The 20th century saw the expansion of the guitar across the globe. The repertoire grew widely, thanks to composers from such diverse places as Russia, Poland and the Netherlands. German composer Hans Werner Henze wrote his original Royal Winter Music, based on Shakespearean characters, in the late 1970s. Jewish composer Mario Castelnuovo‐Tedesco, born in Italy, spent much of his career in Hollywood, after fleeing the Nazi threat in Europe in 1939. He still wrote much classical music alongside his works for the big screen, including his well known Les Guitares bien tempérées. Dutch composer Henk Badings was discredited after the war for having cooperated with the Nazis. A recent renewed interest in his music has resulted in this recording of his Twelve Preludes for solo guitar – a world premiere for Brilliant Classics, first released in 2012.
This set features performers of international quality.
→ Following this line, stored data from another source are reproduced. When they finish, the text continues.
-- ==== Sys2Proof/Machine/State.lean ====
section
/-! DEFINITION. The state of the block as plain data, the reasons a step can stop, and the state after reset.
Tables that the block holds per unit are sparse: a list of (index, value) pairs with rising indices and no
value equal to the table's reset value (`Tab` in Machine/Ops.lean gives the reset value and the accessors). -/

namespace Sys2Proof.Machine

/-- Why the machine stops with a fault. No command of this block stops it: every error that the spec names is an effect
on the state. -/
inductive Fault where
  deriving DecidableEq, Repr

/-- Why a command is refused. -/
inductive Refusal where
  /-- An instruction without a meaning in this model. Safe: the machine stops. -/
  | notModelled (mnemonic : String)
  deriving DecidableEq, Repr

/-- A sparse table: (index, value) with rising indices, unlisted indices reading the table's reset value. -/
abbrev Tab (α : Type) := List (Nat × α)

/-- The header of a register page that is held as state (R31): CFGERR, CMTPEND, FAULT, FREEZE, POWN, PERR and
PEVT, with the BCLK in which the last COMMIT was accepted (R37). BUSY, RETIRED and PWRSTATE are computed. -/
structure Header where
  cfgerr  : Bool := false
  cmtpend : Bool := false
  fault   : Bool := false
  freeze  : Bool := false
  level   : BitVec 2 := 0
  tag     : BitVec 8 := 0
  perr    : Reg := 0
  pevt    : BitVec 4 := 0b1101
  cmtAt   : Nat := 0
  deriving DecidableEq, Repr

/-- The injection registers at the start of a page's test region (R354). -/
structure Inj where
  ctl : Reg := 0
  pos : Reg := 0
  cnt : Reg := 0
  deriving DecidableEq, Repr

/-- One return-stack frame: a header and eight slots (R89). -/
structure Frame where
  hdr   : Word := 0
  slots : Tab Word := []
  deriving DecidableEq, Repr

/-- A pending near load (R49): the operand cell that holds the pending value, the data that lands, and whether it lands
before the next bundle issues. -/
structure Mark where
  cell : Nat
  data : Word
  late : Bool := false
  deriving DecidableEq, Repr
Among them are: the Paganini expert Luigi Attademo; Cristiano Porqueddu; Frédéric Zigante; Giulio Tampalini; and many more besides. There are numerous world premiere recordings, of works both modern and older, thanks to recent rediscoveries. The guitars used range from carefully crafted modern instruments to period instruments, including the 'Sabionari' guitar by Antonio Stradivari. The release will be sure to satisfy both guitar aficionados and those looking to dip in and out of a diverse mixture of guitar music from around the globe.